C’est ce qui serait arrivé dans une coopérative de Mercier–Hochelaga-Maisonneuve, où quatre membres d’une même famille ont été élus au sein d’un CA comptant lui-même sept membres, trois d’entre elles siégeant également au comité de sélection, composé, lui, de cinq membres. Cette mainmise aurait permis d’alimenter « un climat de peur » au sein de cette coopérative, raconte le collègue Zacharie Goudreault.
Rien dans la loi n’empêche une famille ou un groupe d’individus de prendre le contrôle de ces immeubles. Mais si la loi permet beaucoup, son esprit invite certainement à plus de retenue. En théorie, tout le monde peut avoir accès aux coopératives d’habitation. Une partie doit cependant être réservée à des logements subventionnés afin d’assurer une mixité sociale. En pratique, les pressions extérieures (crise de l’habitation, vie chère, alouette) se sont toutefois multipliées au point de changer le visage des coopératives.
Déjà longues, les listes d’attente se sont singulièrement allongées. On y trouve plus de ménages moins séduits par ses valeurs coopératives qu’alléchés par ses prix à l’abri du marché. Le glissement est patent : la part des ménages gagnant 70 000 $ et plus est passée de 6 %, en 2017, à 15 %, en 2022. La part de ceux qui ont un revenu inférieur à 20 000 $ a fondu de 37 % à 19 % entre 2017 et 2022.
La majorité des quelque 1200 coopératives québécoises sont en bonne santé, bien que plusieurs soient vieillissantes. Elles n’en sont pas moins mal outillées pour affronter les défis de la vie en 2025. Sans politique de sélection bien encadrée, comment en effet assurer une sélection juste ? Sans surveillance adéquate, comment repérer les manquements et les abus chez les administrateurs ? Comment y mettre fin ?
Il faut certainement offrir plus de formation et de sensibilisation sur les conflits d’intérêts et les conflits de rôles. Il faut aussi plus de garde-fous. Et rendre ceux qui existent déjà plus efficaces, car la possibilité de faire appel est pour l’heure trop ardue.
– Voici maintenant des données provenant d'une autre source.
/-- The personality of ENC unit `u`, for a channel of a class. -/
def State.encPers (s : State) (u cls : Nat) : EncPers :=
  let p := s.fab.persAt 1 u
  let b := p.2
  let fmt := bodyU8 b 0
  let want422 := fmt % 4 = 1
  let want10 := fmt / 4 % 2 = 1
  let ok := encAllows p.1
  let rot := bodyU8 b 8
  { code := p.1, codec := encCodec p.1
    v422 := decide want422 && ok.1, ten := decide want10 && ok.2
    clamp := (decide want422 && !ok.1) || (decide want10 && !ok.2)
    ti := if bodyU8 b 1 ≤ 3 then bodyU8 b 1 else 0
    tc := min (max (bodyU8 b 2) 1) 4
    fast := bodyU8 b 3 == 1
    tx := bodyN b 4 2 / 64 * 64
    depth := min (max (bodyU8 b 6) 1) 16
    la := if cls = 0 then min (bodyU8 b 7) 4 else min (bodyU8 b 7) 16
    rot := rot % 8, src1 := bodyU8 b 9 == 1, part := bodyN b 10 2
    srcW := if bodyN b 12 2 = 0 then 64 else bodyN b 12 2
    srcH := if bodyN b 14 2 = 0 then 64 else bodyN b 14 2
    outW := codedSize (bodyN b 16 2) 8192, outH := codedSize (bodyN b 18 2) 4320 }

/-! ### Channels and tiles (R155) -/

/-- The units of a type that a sash in force names. -/
def FabSt.unitsOf (f : FabSt) (sash ty : Nat) : List Nat :=
  match f.sashes.find? (·.id = sash) with
  | some d => (((sashRefs d f.paths).map (·.1)).filter (fun r => refType r = ty)).map refInst |>.eraseDups
  | none => []

/-- ENC units of a channel in TILE_INDEX order. -/
def State.encUnits (s : State) (sash : Nat) : List Nat :=
  (s.fab.unitsOf sash 1).mergeSort fun a b =>
    (s.encPers a (s.fab.cls sash)).ti ≤ (s.encPers b (s.fab.cls sash)).ti

/-- Left edges of the even split of a width into `n` tiles. -/
def evenSplit (w n : Nat) : List Nat := (List.range n).map fun i => 64 * (i * ceilDiv w 64 / n)

/-- Widths between left edges and the picture's right edge. -/
def tileWidths (w : Nat) : List Nat → List Nat
  | [] => []
  | [x] => [w - x]
  | x :: y :: t => (y - x) :: tileWidths w (y :: t)

/-- The tile columns of a channel at rendition 0: left edges, and whether the geometry did not fit. -/
def encTiles (ps : List EncPers) : List Nat × Bool :=
  match ps with
  | [] => ([0], false)
  | p :: _ =>
    let n := p.tc
    if p.codec = 4 then ([0], decide (1 < n))
    else if n = 1 then ([0], false)
    else
      let xs := (List.range n).map fun i => ((ps.find? (·.ti = i)).map (·.tx)).getD 0
      let fits := ps.map (·.ti) = List.range n ∧ xs.headD 0 = 0 ∧
        (tileWidths p.outW xs).all (fun w => decide (64 ≤ w)) ∧
        (xs.zip (xs.drop 1 ++ [p.outW])).all (fun e => decide (e.1 < e.2)) ∧
        (p.codec ≠ 1 ∨ (tileWidths p.outW xs).all fun w => decide (w ≤ 4096))
      if fits then (xs, false) else (evenSplit p.outW n, true)

/-! ### Picture slots (R154) -/

/-- Sashes that name ENC unit `u`, in image order: it serves 16 of them. -/
def State.encSashes (s : State) (u : Nat) : List Nat :=
  ((s.fab.sashes.filter fun d => s.fab.usesUnit d (mkRef 1 u)).map (·.id)).take 16

/-- REFS as configured. -/
def EncSt.refsOf (e : EncSt) (sash : Nat) : Nat := ((kvGet (8 * sash) e.rends).map (·.cfg.refs)).getD 1

/-- Slots a channel needs on a unit. -/
def State.slotNeed (s : State) (u sash : Nat) : Nat :=
  let p := s.encPers u (s.fab.cls sash)
  s.enc.refsOf sash + 1 + (if p.rot % 4 ≠ 0 ∨ p.src1 then 1 else 0) + p.la

/-- Slots that PART is divided into. -/
def State.slotCount (s : State) (u : Nat) : Nat :=
  let p := s.encPers u 1
  let bytes := p.outW * p.outH * (if p.v422 then 4 else 3) * (if p.ten then 5 else 4)
  let slot := ceilDiv bytes (8 * 4096) * 4096
  ((s.fab.part p.part).map (fun (q : PartRec) => q.size / slot)).getD 0

/-- REFS in force of channels as (slots needed, REFS), in image order: each has what PART leaves it once every channel behind it has a
reference and its reconstruction (assumption 113). -/
def cutRefs (slots : Nat) : List (Nat × Nat) → List Nat
  | [] => []
  | (need, refs) :: t =>
    let r := max 1 (refs - (need - (slots - 2 * t.length)))
    r :: cutRefs (slots - (need - (refs - r))) t

/-- A unit codes nothing under its personality: an unknown code, or no room for one reference and the reconstruction of each channel. -/
def State.encBad (s : State) (u : Nat) : Bool :=
  let code := (s.fab.persAt 1 u).1
  let n := (s.encSashes u).length
  code != 0 && (encCodec code == 0 || (n != 0 && decide (s.slotCount u < 2 * n)))

/-- Everything fixed about one unit's share of one rendition. -/
structure EncGeom where
  p : EncPers
  cfg : EncCfg
  live : Bool
  /-- Picture size, its stripes, and stripes in a release row (R156, R160). -/
  w : Nat
  h : Nat
  n : Nat
  g : Nat
  /-- The tile's edges and whether it is the last of its row; blocks in a stripe of it. -/
  x0 : Nat
  x1 : Nat
  last : Bool
  b : Nat
  /-- Cp and Fl of a stripe (R167), Cp of a block. -/
  cp : Nat
  fl : Nat
  cpb : Nat
  h0 : Nat
  deriving DecidableEq, Repr

/-- The copy bound of a block (Table 8.9). -/
def copyBits (codec : Nat) : Nat := if codec = 4 then 48 else 24

/-- Stripes in a release row (Table 8.3). -/
def rowStripes (codec tc n : Nat) : Nat :=
  if codec = 1 then ceilDiv n 64 else if codec = 4 ∨ tc = 1 then 1 else ceilDiv n 22

/-- The size of rendition `r`: the personality's for 0, the configuration's for the others, at least 64 × 64 (R152). -/
def EncCfg.size (c : EncCfg) (p : EncPers) (r : Nat) : Nat × Nat := if r = 0 then (p.outW, p.outH) else (max 64 c.w, max 64 c.h)

/-- The share of unit `u` in rendition `r` of channel `sash` under a configuration; none where the unit codes nothing of it. A tile
edge of a smaller rendition is scaled and rounded down to 64. -/
def State.encGeomOf (s : State) (u sash r : Nat) (cfg : EncCfg) : Option EncGeom :=
  let cls := s.fab.cls sash
  let us := s.encUnits sash
  let ps := us.map fun i => s.encPers i cls
  match us.findIdx? (· = u) with
  | some i =>
    let p := s.encPers u cls
    let t := encTiles ps
    let sz := cfg.size p r
    let xs := t.1.map fun x => if r = 0 then x else x * sz.1 / p.outW / 64 * 64
    let x0 := xs.getD i 0
    let x1 := xs.getD (i + 1) sz.1
    let n := ceilDiv sz.2 64
    let b := ceilDiv (x1 - x0) 64
    let cpb := copyBits p.codec
    if s.encBad u ∨ p.codec = 0 ∨ xs.length ≤ i ∨ (r ≠ 0 ∧ !cfg.enable) then none
    else some
      { p := p, cfg := cfg, live := cls == 0, w := sz.1, h := sz.2, n := n, g := rowStripes p.codec p.tc n, x0 := x0
        x1 := x1, last := i + 1 == xs.length, b := b, cp := cpb * b + 64
        fl := max (s.hub.get1 ENC.FLOOR_BITS.BITS u) cpb * b + 64, cpb := cpb, h0 := p.outH }
  | none => none

/-- The same under the configuration in force. -/
def State.encGeom (s : State) (u sash r : Nat) : Option EncGeom :=
  (kvGet (8 * sash + r) s.enc.rends).bind fun e => s.encGeomOf u sash r e.cfg

/-- Left edges of the tiles within the unit's column: a column of AV1 wider than 4,096 samples is divided into equal tiles (R155). -/
def EncGeom.inner (g : EncGeom) : List Nat :=
  let w := g.x1 - g.x0
  if g.p.codec = 1 ∧ 4096 < w then (evenSplit w (ceilDiv w 4096)).map (g.x0 + ·) else [g.x0]

/-- The tile of `inner` that holds block column `c` of the picture. -/
def EncGeom.tileOf (g : EncGeom) (c : Nat) : Nat := (g.inner.filter fun x => decide (x ≤ 64 * c)).length - 1

/-- Bytes of tile_size in a row: 4 for each tile that is not the last of its AV1 tile group (R156). -/
def EncGeom.tileSize (g : EncGeom) : Nat := if g.p.codec = 1 then 4 * (g.inner.length - (if g.last then 1 else 0)) else 0

/-- Luma lines of stripe `k`, and luma samples of the tile in it. -/
def EncGeom.lines (g : EncGeom) (k : Nat) : Nat := min 64 (g.h - 64 * k)
def EncGeom.samples (g : EncGeom) (k : Nat) : Nat := (g.x1 - g.x0) * g.lines k

/-! ### Times (R160, R161) -/

/-- The last source line that stripe `k` of a picture of `h` lines needs. -/
def lastLine (srcH h k : Nat) : Nat :=
  if srcH = h then min srcH (64 * (k + 1)) else min srcH (ceilDiv (64 * (k + 1) * srcH) h + 3)

/-- The captured line that stripe `k` waits for: for a rendition after the first, the end of the source stripe that holds
its last line (R157). -/
def EncGeom.line (g : EncGeom) (r k : Nat) : Nat :=
  let l := lastLine g.p.srcH g.h k
  if r = 0 then l
  else (((List.range (ceilDiv g.h0 64)).map (lastLine g.p.srcH g.h0)).find? fun x => l ≤ x).getD g.p.srcH

/-- Does the unit need source lines up to here before stripe `k` is captured: the whole frame under rotation? -/
def EncGeom.needs (g : EncGeom) (r k : Nat) : Nat := if 1 ≤ g.p.rot % 4 then g.p.srcH else g.line r k

/-- The source stripes that hold lines stripe `k` of rendition `r` reads. -/
def EncGeom.sources (g : EncGeom) (r k : Nat) : List Nat :=
  if r = 0 then [k]
  else (List.range (ceilDiv g.h0 64)).filter fun j =>
    decide (64 * k * g.p.srcH / g.h < lastLine g.p.srcH g.h0 j ∧ (j = 0 ∨ lastLine g.p.srcH g.h0 (j - 1) < g.line r k))

/-- Denominator of times of the channel: ns × FPS_NUM × SRC_H × OUT_H. -/
def EncGeom.scale (g : EncGeom) : Nat := g.cfg.num * g.p.srcH * g.h0

/-- E_k = C_k + D × T_s + 40 µs, times `scale`. -/
def EncGeom.deadline (g : EncGeom) (r cf k : Nat) : Nat :=
  let tf := 1000000000 * g.cfg.den
  let extra := (if 1 ≤ g.p.rot % 4 then 1 else 0) + g.p.la
  (cf + 40000) * g.scale + extra * tf * g.p.srcH * g.h0 + tf * g.line r k * g.h0 + g.p.depth * tf * 64 * g.p.srcH

/-- R_k = E_k + 24 µs, times `scale`; and whether an instant given `early` ns before E_k or R_k has come. -/
def EncGeom.release (g : EncGeom) (r cf k : Nat) : Nat := g.deadline r cf k + 24000 * g.scale
def State.reached (s : State) (g : EncGeom) (t early : Nat) : Bool := decide (t ≤ (s.hub.time.total + early) * g.scale)

/-! ### The input scaler and rotator (R173) -/

/-- A size within ratios 1/8 to 2 of the source. -/
def scaledSize (src out : Nat) : Nat := min (max out (ceilDiv src 8)) (2 * src)

/-- Size of the source once rotated. -/
def EncPers.turned (p : EncPers) : Nat × Nat := if p.rot % 2 = 1 then (p.srcH, p.srcW) else (p.srcW, p.srcH)

/-- Size of the scaled picture, placed at the top left of the coded one and cropped at its right and bottom. -/
def EncPers.scaled (p : EncPers) : Nat × Nat := (scaledSize p.turned.1 p.outW, scaledSize p.turned.2 p.outH)

/-- Is a ratio outside its range? -/
def EncPers.scaleClamp (p : EncPers) : Bool := p.scaled != (p.outW, p.outH)

/-- Taps of the polyphase filters, horizontal and vertical. -/
def scalerTaps : Nat × Nat := (8, 6)

/-- The source sample over which the filters of a coded sample stand; none where the coded sample is black. The picture is mirrored
before it is rotated clockwise. -/
def EncPers.sampleAt (p : EncPers) (x y : Nat) : Option (Nat × Nat) :=
  let sz := p.scaled
  if sz.1 ≤ x ∨ sz.2 ≤ y then none
  else
    let a := x * p.turned.1 / sz.1
    let b := y * p.turned.2 / sz.2
    let m := match p.rot % 4 with
      | 0 => (a, b)
      | 1 => (b, p.srcH - 1 - a)
      | 2 => (p.srcW - 1 - a, p.srcH - 1 - b)
      | _ => (p.srcW - 1 - b, a)
    some (if 4 ≤ p.rot then p.srcW - 1 - m.1 else m.1, m.2)

/-! ### Costs (Table 8.7, R175) -/

/-- Cost of a sample in 10^−4 hc: NORMAL, FLOOR, COPY. -/
def EncGeom.cost (g : EncGeom) (r mode : Nat) : Nat :=
  match mode with
  | 0 =>
    if r = 0 then (if g.p.fast then (if g.p.v422 then 11704 else 8800) else if g.p.v422 then 12768 else 9600)
    else if g.p.fast then (if g.p.v422 then 7448 else 5600) else if g.p.v422 then 7980 else 6000
  | 1 => if g.p.v422 then 3990 else 3000
  | _ => if g.p.v422 then 532 else 400
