/-- The bytes of an RTP packet with one-byte extensions. -/
def Rtp.bytes (p : Rtp) : List Byte :=
  [BitVec.ofNat 8 (0x80 + (if p.ext = [] then 0 else 16) + p.csrc.length / 4), BitVec.ofNat 8 ((if p.m then 128 else 0) + p.pt)] ++
    beBytes 2 p.seq ++ beBytes 4 p.ts ++ beBytes 4 p.ssrc ++ p.csrc ++ extBytes p.ext ++ p.payload

/-! ### Exception queue (R102) -/

/-- Send a frame to the exception queue with its prefix, over the path of the port's forwarding sash. -/
def State.exception (s : State) (reason leg k : Nat) (f : RxFrame) : State :=
  let qp := s.hub.get FWD.CFG.EXC_QP
  let path := match s.portSash f.port with
    | some n => s.fab.hasPath n (mkRef 8 k) (mkRef 16 (qp / 8))
    | none => false
  { s with hub := s.hub.qpDeliver qp path (leBytes 2 reason ++ leBytes 2 leg ++ leBytes 1 f.port ++ leBytes 3 0 ++ f.bytes) }

/-- Count a malformed frame. -/
def State.parseBad (s : State) (k : Nat) : State := { s with hub := s.hub.err FWD.PARSE_BAD.COUNT k 0x0608 0 }

/-! ### STUN (R104–R106) -/

/-- Attributes of a STUN message: none where they do not fit its length. -/
def stunAttrs : Nat → List Byte → Option (List (Nat × List Byte))
  | _, [] => some []
  | 0, _ => none
  | n + 1, b =>
    let ty := beNat (b.take 2)
    let len := beNat ((b.drop 2).take 2)
    if b.length < 4 + len then none
    else (stunAttrs n (b.drop (4 + ceilDiv len 4 * 4))).map fun t => (ty, (b.drop 4).take len) :: t

/-- Is an attribute type one the agent knows (RFC 8489, RFC 8445)? -/
def stunKnown (ty : Nat) : Bool :=
  decide (0x8000 ≤ ty) || [0x0001, 0x0006, 0x0008, 0x0009, 0x000A, 0x0014, 0x0015, 0x0020, 0x0024, 0x0025].contains ty

/-- Send a STUN response from where the request came to its source: class and code, transaction, XOR-MAPPED-ADDRESS. -/
def State.stunAnswer (s : State) (i : Nat) (l : Leg) (f : RxFrame) (code : Nat) (unknown : List Nat) : State :=
  let txn := beNat ((f.payload.drop 8).take 12)
  s.enqueue i l.eth l.cls false (udpFrame f.ipv6 (20 + 24 + 24 + 8)) (.frame l.eth "stun-response"
    ([i, code, txn, f.sport, beNat f.src] ++ unknown))

/-- A leg moves to ACTIVE where it was CHECKING (Table 6.4); consent then runs from now. -/
def Leg.activate (l : Leg) (now : Nat) : Leg := if l.state = 0 then { l with state := 1, consentAt := now } else l

/-- USE-CANDIDATE from another address makes it the leg's remote address, and the consent timeout restarts (R105). -/
def State.remoteMoved (s : State) (i : Nat) (l : Leg) (f : RxFrame) : State :=
  let addr := if f.ipv6 then f.src else f.src.take 4
  if addr = l.raddr ∧ f.sport = l.rport then s
  else
    let tail := if f.ipv6 then (f.src.drop 4).take 12 else f.src.take 4 ++ List.replicate 8 0
    let raw := leBytes 2 i ++ beBytes 2 f.sport ++ tail
    { s with
      hub := s.hub.raise { code := 0x0602, sash := s.fwdSash (i % 8), detail := (List.range 4).map fun k => leNat ((raw.drop (4 * k)).take 4) }
      fwd := s.fwd.setLeg i { l with raddr := addr, rport := f.sport, consentAt := s.hub.elapsed } }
Le Tribunal administratif du logement n’a pas juridiction concernant le statut d’un membre d’une coopérative. La Cour supérieure, si, mais c’est un chemin qui s’avère difficile, car long, incertain et énergivore.
Dans son rapport 2020-2021, le Protecteur du citoyen s’était pour sa part étonné du refus de la Société d’habitation du Québec (SHQ) de s’intéresser à une affaire de harcèlement et d’intimidation dans une coopérative, comme elle en a le pouvoir. Il avait fini par la forcer à procéder à une enquête en bonne et due forme.
Le cabinet de la ministre responsable de l’Habitation, France-Élaine Duranceau, assure que la SHQ a compris la leçon et qu’elle exerce une surveillance « plus étroite » de l’activité des coopératives. Il convient toutefois qu’elle pourrait faire mieux pour améliorer les pratiques de sélection des membres, ce sur quoi elle plancherait actuellement.
L’idée de déléguer la sélection à un organisme impartial pour trier les candidatures par le biais d’un guichet unique devrait aussi être évaluée par la ministre. Pour peu que ce guichet soit fonctionnel, bien sûr. On ne peut pas dire que Québec nous a fait la démonstration de son expertise avec la saga entourant celui des services de garde. Chat échaudé craint l’eau froide.
Chose certaine, un grand dépoussiérage s’impose. C’est aussi l’avis des partis de l’opposition à l’Assemblée nationale, qui ont dénoncé les effets des lacunes révélées par Le Devoir. Propice à l’entre-soi, l’époque est dure pour les ascenseurs sociaux que sont les coopératives d’habitation. Éviter qu’ils ne tombent en panne en les dotant d’un meilleur encadrement devrait figurer parmi les priorités de la ministre Duranceau pour nous sortir de la crise.
Ce texte fait partie de notre section Opinion. Il s’agit d’un éditorial et, à ce titre, il reflète les valeurs et la position du Devoir telles que définies par son directeur en collégialité avec l’équipe éditoriale.